Not via fqmpeg directly — each verb produces its own output and re-encodes. For lossless intermediates between verbs, pass -c:a copy won't help because the filter has to re-encode audio; instead, encode each step to a lossless format like FLAC or WAV with raw FFmpeg, or copy the filter strings from each --dry-run and combine them into one FFmpeg invocation:

bash
# Combine chorus + reverb in one pass (filters from --dry-run)
ffmpeg -i voice.wav -af "chorus=0.5:0.9:50|60|70:0.4|0.32|0.28:1.5|1.5|1.5:0.3|0.3|0.3,aecho=0.8:0.88:60:0.3" voice-warm.wav

Tremolo and vibrato have the same flags — how do I remember which is which?
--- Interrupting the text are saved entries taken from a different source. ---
-- ==== Sys2Proof/Machine/Convert.lean ====
section
/-!
DEFINITION. Meanings of the conversions (R120, R205, R206) and of the block-packing instructions (R116 to R118, R207), with the stochastic
rounding that steps the lanes' generators (R114, R115).
-/

namespace Sys2Proof.Machine

/-- What one conversion may use: the target's mode, SAT and FTZ. -/
structure Conv where
  mode : RMode
  sat : Bool
  ftz : Bool

/-- Float to float (R120). -/
def Conv.ff (k : Conv) (src dst : Fmt) (x : Nat) : Nat × W32 := dst.ofFV k.mode k.sat k.ftz (src.read k.ftz x)

/-- Integer to float (R120). -/
def Conv.intF (k : Conv) (dst : Fmt) (v : Int) : Nat × W32 := dst.ofFV k.mode k.sat k.ftz (.fin (v < 0) v.natAbs 0)

/-- Float to integer of n bits, saturating, as two's complement of `w` bits (R120, R205). -/
def Conv.fInt (k : Conv) (src : Fmt) (lo hi : Int) (w x : Nat) : Nat × W32 :=
  let (v, f) := toIntSat k.mode lo hi (src.read k.ftz x)
  ((v % (2 ^ w : Nat)).toNat, f)

/-- Integer to integer, saturating (R120). -/
def satInt (lo hi : Int) (w : Nat) (v : Int) : Nat × W32 := (((if v < lo then lo else if hi < v then hi else v) % (2 ^ w : Nat)).toNat, 0)

/-- Largest value of a signed and of an unsigned integer of n bits. -/
abbrev maxI (n : Nat) : Int := (2 ^ (n - 1) : Nat) - 1
abbrev minI (n : Nat) : Int := -(2 ^ (n - 1) : Nat)
abbrev maxN (n : Nat) : Int := (2 ^ n : Nat) - 1

/-- binary32 to E8M0 (R120). -/
def toE8M0 : FV → Nat × W32
  | .nan _ => (0xFF, flNV)
  | .inf _ => (0xFF, flNV)
  | .fin _ m e =>
    if m = 0 then (0, flNX)
    else
      let k : Int := e + (bitLen m : Int) - 1 + 127
      if k < 0 then (0, flNX) else if 254 < k then (254, flNX) else (k.toNat, if m = 2 ^ (bitLen m - 1) then 0 else flNX)

/-- The value of an E8M0 code (R106). -/
def e8m0V (x : Nat) : FV := if x % 256 = 0xFF then .nan false else .fin false 1 ((x % 256 : Nat) - 127)

/-- One value converted by a conversion index: the source as up to 64 bits, the result as up to 64 bits, and the flags (R205). The pack forms with an 8-bit
target, 44 and 45, saturate as SAT has it (R112; log 113). -/
def convert (i : Nat) (k : Conv) (x : Nat) : Nat × W32 :=
  let lo32 := x % 2 ^ 32
  match i with
  | 0 => k.ff fmtF64 fmtF32 x
  | 1 => k.ff fmtF32 fmtF64 lo32
  | 2 => k.ff fmtF32 fmtF16 lo32
  | 3 => k.ff fmtF16 fmtF32 (x % 2 ^ 16)
  | 4 => k.ff fmtF32 fmtBF16 lo32
  | 5 => k.ff fmtBF16 fmtF32 (x % 2 ^ 16)
  | 6 => k.ff fmtF32 fmtE4M3 lo32
  | 7 => k.ff fmtE4M3 fmtF32 (x % 2 ^ 8)
  | 8 => k.ff fmtF32 fmtE5M2 lo32
  | 9 => k.ff fmtE5M2 fmtF32 (x % 2 ^ 8)
  | 10 => k.ff fmtF32 fmtE2M3 lo32
  | 11 => k.ff fmtE2M3 fmtF32 (x % 2 ^ 6)
  | 12 => k.ff fmtF32 fmtE3M2 lo32
  | 13 => k.ff fmtE3M2 fmtF32 (x % 2 ^ 6)
  | 14 => k.ff fmtF32 fmtE2M1 lo32
  | 15 => k.ff fmtE2M1 fmtF32 (x % 2 ^ 4)
  | 16 => toE8M0 (fmtF32.decode lo32)
  | 17 => fmtF32.ofFV k.mode k.sat k.ftz (e8m0V x)
  | 18 => k.fInt fmtF32 (minI 32) (maxI 32) 32 lo32
  | 19 => k.fInt fmtF32 0 (maxN 32) 32 lo32
  | 20 => k.intF fmtF32 (sextInt 32 lo32)
  | 21 => k.intF fmtF32 lo32
  | 22 => k.fInt fmtF32 (minI 8) (maxI 8) 32 lo32
  | 23 => k.fInt fmtF32 (minI 4) (maxI 4) 32 lo32
  | 24 => k.fInt fmtF64 (minI 64) (maxI 64) 64 x
  | 25 => k.fInt fmtF64 0 (maxN 64) 64 x
  | 26 => k.intF fmtF64 (sextInt 64 x)
  | 27 => k.intF fmtF64 x
  | 28 => k.fInt fmtF64 (minI 32) (maxI 32) 32 x
  | 29 => k.intF fmtF64 (sextInt 32 lo32)
  | 30 => k.ff fmtF16 fmtBF16 (x % 2 ^ 16)
  | 31 => k.ff fmtBF16 fmtF16 (x % 2 ^ 16)
  | 32 => satInt (minI 8) (maxI 8) 32 (sextInt 32 lo32)
  | 33 => satInt 0 (maxN 8) 32 lo32
  | 34 => satInt (minI 16) (maxI 16) 32 (sextInt 32 lo32)
  | 35 => satInt 0 (maxN 16) 32 lo32
  | 36 => satInt (minI 32) (maxI 32) 32 (sextInt 64 x)
  | 37 => satInt 0 (maxN 32) 32 x
  | 38 => (((sextInt 32 lo32) % (2 ^ 64 : Nat)).toNat, 0)
  | 39 => (lo32, 0)
  | 40 => satInt 0 (maxN 32) 32 (sextInt 32 lo32)
  | 41 => satInt (minI 32) (maxI 32) 32 lo32
  | 42 => k.ff fmtF32 fmtBF16 lo32
  | 43 => k.ff fmtF32 fmtF16 lo32
  | 44 => k.ff fmtF32 fmtE4M3 lo32
  | _ => k.ff fmtF32 fmtE5M2 lo32

/-- Width of one element of a pack form (R205). -/
def packWidth (i : Nat) : Nat := if i < 44 then 16 else 8

/-- The generators of the active lanes after n steps (R115). -/
def stepGens (c : Ctx) (n : Nat) : State :=
  modGroup c.s c.g.who fun g => g.modLanes c.act fun _ x => { x with gen := (upto n).foldl (fun v _ => stepGen v) x.gen }

/-- The mode of lane l's element k: the group's, or stochastic with the generator stepped k + 1 times (R115). -/
def elemMode (c : Ctx) (st : Bool) (l k : Nat) : RMode :=
  if st then .stoch ((upto (k + 1)).foldl (fun v _ => stepGen v) (c.g.lane l).gen).toNat else c.rm

/-- Lane l's conversion (R205). -/
def cvtLane (c : Ctx) (a : BitVec 7) (st : Bool) (i l : Nat) : Nat × W32 :=
  let conv (k : Nat) : Conv := { mode := elemMode c st l k, sat := satOf c.g.fpcr, ftz := ftzOf c.g.fpcr }
  if 42 ≤ i then
    let (v0, f0) := convert i (conv 0) (c.lvk a 0 l).toNat
    let (v1, f1) := convert i (conv 1) (c.lvk a 1 l).toNat
    (v0 + v1 * 2 ^ packWidth i, f0 ||| f1)
  else if cvtFromWide i then convert i (conv 0) (c.pv a l).toNat
  else convert i (conv 0) (c.lv a l).toNat

/-- CVT (R120, R205, R206): a stochastic conversion steps the generators and gives G. -/
def execCvt (d a : BitVec 7) (st : BitVec 1) (i : BitVec 6) (la : BitVec 4) (s : State) : Host.Outcome State Fault Refusal :=
  issue (.cvt d a st i la) s fun c =>
    let sto := st = 1
    let n := i.toNat
    let uni := (if cvtFromWide n then c.pairU a else (c.sh a).isU) && !sto
    let f := cvtLane c a sto n
    let r := if cvtWide n then doubleRes c d uni f else floatRes c d uni f
    if sto then { r with s := stepGens c (if 42 ≤ n then 2 else 1) } else r

/-- The block a pack reads: the active lanes' values (R207). -/
def blockVals (c : Ctx) (a : BitVec 7) : List FV := c.lanes.map (c.f32 a)

/-- A NaN or an infinity stands among the values. -/
def badBlock (vs : List FV) : Bool := vs.any fun v => match v with | .fin _ _ _ => false | _ => true

/-- The largest magnitude of finite values: integer and exponent; (0, 0) when all are zero. -/
def amaxOf (vs : List FV) : Nat × Int :=
  vs.foldl (fun (b : Nat × Int) v => match v with
    | .fin _ m e => if magLt b.1 b.2 m e then (m, e) else b
    | _ => b) (0, 0)

/-- Element formats of mxpack and mxunpack, with Emax and the bits of a code (R117, R207). -/
def mxFmt (k : Nat) : Fmt × Int × Nat :=
  match k with
  | 0 => (fmtE4M3, 8, 8)
  | 1 => (fmtE5M2, 15, 8)
  | 2 => (fmtE2M3, 2, 6)
  | 3 => (fmtE3M2, 4, 6)
  | _ => (fmtE2M1, 2, 4)

/-- The scale exponent of an MX block (R117). -/
def mxScale (vs : List FV) (emax : Int) : Int :=
  let (m, e) := amaxOf vs
  if m = 0 then -127 else max (-127) (min 127 (e + (bitLen m : Int) - 1 - emax))

/-- One element of an MX block: the exact quotient, rounded once, always saturating (R117). -/
def mxElem (f : Fmt) (mode : RMode) (xs : Int) : FV → Nat × W32
  | .fin n m e => f.ofFV mode true false (.fin n m (e - xs))
  | _ => (0, 0)

/-- MXPACK (R117, R207). -/
def execMxpack (d a : BitVec 7) (la : BitVec 4) (s : State) : Host.Outcome State Fault Refusal :=
  issue (.mxpack d a la) s fun c =>
    let ctl := (c.lvk a 1 0).toNat
    let st := bits ctl 8 1 == 1
    let (f, emax, _) := mxFmt (bits ctl 0 3)
    let vs := blockVals c a
    let xs := mxScale vs emax
    let elem (l : Nat) : Nat × W32 := if badBlock vs then (0, flNV) else mxElem f (elemMode c st l 0) xs (c.f32 a l)
    let r := floatRes c d ((c.sh a).isU && !st) elem
    { r with
      s := if st then stepGens c 1 else c.s
      regs := r.regs ++ [(c.r (d.toNat + 1), .u (BitVec.ofNat 32 (if badBlock vs then 0xFF else (xs + 127).toNat)))] }

/-- MXUNPACK (R116, R207). -/
def execMxunpack (d a : BitVec 7) (la : BitVec 4) (s : State) : Host.Outcome State Fault Refusal :=
  issue (.mxunpack d a la) s fun c =>
    let ctl := (c.lvk a 1 0).toNat
    let (f, _, w) := mxFmt (bits ctl 0 3)
    floatRes c d (c.sh a).isU fun l =>
      match e8m0V (bits ctl 8 8), f.decode ((c.lv a l).toNat % 2 ^ w) with
      | .nan _, _ => (fmtF32.nan, 0)
      | .fin _ _ k, .fin n m e => fmtF32.ofFV c.rm false false (.fin n m (e + k))
      | _, v => fmtF32.ofFV c.rm false false v

/-- The scale that amax gives a unit: amax / 7 rounded by RNE to bf16 (R118). -/
def qScale (ftz : Bool) (vs : List FV) : Nat × W32 :=
  let (m, e) := amaxOf vs
  if m = 0 then (0, 0) else fmtBF16.round .rne false ftz false (m * 2 ^ 64 / 7) (e - 64) (m * 2 ^ 64 % 7 != 0)

/-- One quantized element: the quotient rounded to an integer and clamped (R118). -/
def qElem (mode : RMode) (scale v : FV) : Int × W32 :=
  match scale, v with
  | .fin sn sm se, .fin n m e =>
    if sm = 0 || m = 0 then (0, 0)
    else
      let q := m * 2 ^ 700 / sm
      let cut := cutAt q (e - se - 700) 0 (m * 2 ^ 700 % sm != 0)
      let k : Int := roundCut mode (n != sn) cut
      let k := if n != sn then -k else k
      if k < -7 then (-7, flNX) else if 7 < k then (7, flNX) else (k, if cut.exact then 0 else flNX)
  | _, _ => (0, 0)

/-- QPACK4 (R118, R207). -/
def execQpack4 (d a : BitVec 7) (la : BitVec 4) (s : State) : Host.Outcome State Fault Refusal :=
  issue (.qpack4 d a la) s fun c =>
    let ctl := (c.lvk a 1 0).toNat
    let st := bits ctl 8 1 == 1
    let ftz := ftzOf c.g.fpcr
    let vs := blockVals c a
    let bad := badBlock vs
    let (sc, sf) := if bits ctl 9 1 = 1 then (bits ctl 16 16, 0) else if bad then (0, 0) else qScale ftz vs
    let scale := fmtBF16.read ftz sc
    let elem (l : Nat) : Nat × W32 :=
      if bad || scale.isNan then (0, flNV)
      else let (q, f) := qElem (elemMode c st l 0) scale (c.f32 a l); ((q % (2 ^ 32 : Nat)).toNat, f)
    let r := floatRes c d ((c.sh a).isU && !st) elem
    { r with
      s := if st then stepGens c 1 else c.s
      flags := r.flags ||| sf
      regs := r.regs ++ [(c.r (d.toNat + 1), .u (BitVec.ofNat 32 (if bad then fmtBF16.nan else sc)))] }

/-- QUNPACK4 (R118, R207). -/
def execQunpack4 (d a : BitVec 7) (la : BitVec 4) (s : State) : Host.Outcome State Fault Refusal :=
  issue (.qunpack4 d a la) s fun c =>
    let scale := fmtBF16.read (ftzOf c.g.fpcr) (bits (c.lvk a 1 0).toNat 0 16)
    floatRes c d (c.sh a).isU fun l =>
      let q := sextInt 4 (bits (c.lv a l).toNat 0 4)
      fmtF32.mul c.rm false (.fin (q < 0) q.natAbs 0) scale

end Sys2Proof.Machine
end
A mnemonic: tremolo modulates volume (think of "trembling loudness" — a held note that pulses); vibrato modulates pitch (think of "vibrating string" — a held note that wobbles in tone). Same --freq and --depth, opposite musical sensation.

Wrapping Up

The nine C10 verbs cover the most common creative-effect operations you'd reach for between EQ/dynamics (C9) and final delivery:

  • reverb, echo-effect for time-based depth (single-tap reverb is honest about being a 1-tap aecho; echo geometric decay is the natural physical model)
  • chorus, phaser, flanger, tremolo, vibrato for LFO modulation (chorus has the most hidden machinery — the 3-voice preset is hardcoded and intentional; tremolo and vibrato share an option surface but do completely different things)
  • audio-karaoke, audio-stereo-widen for stereo-field tricks (karaoke only works on dry, center-panned vocals; widen breaks on mono playback)

Every verb prints its underlying FFmpeg invocation under --dry-run, so when the simplified surface isn't enough (custom 8-voice chorus, ping-pong stereo echoes, triangular phaser sweep), copy the filter, edit the parameters, and call FFmpeg directly. For the broader fqmpeg map, see the fqmpeg complete guide.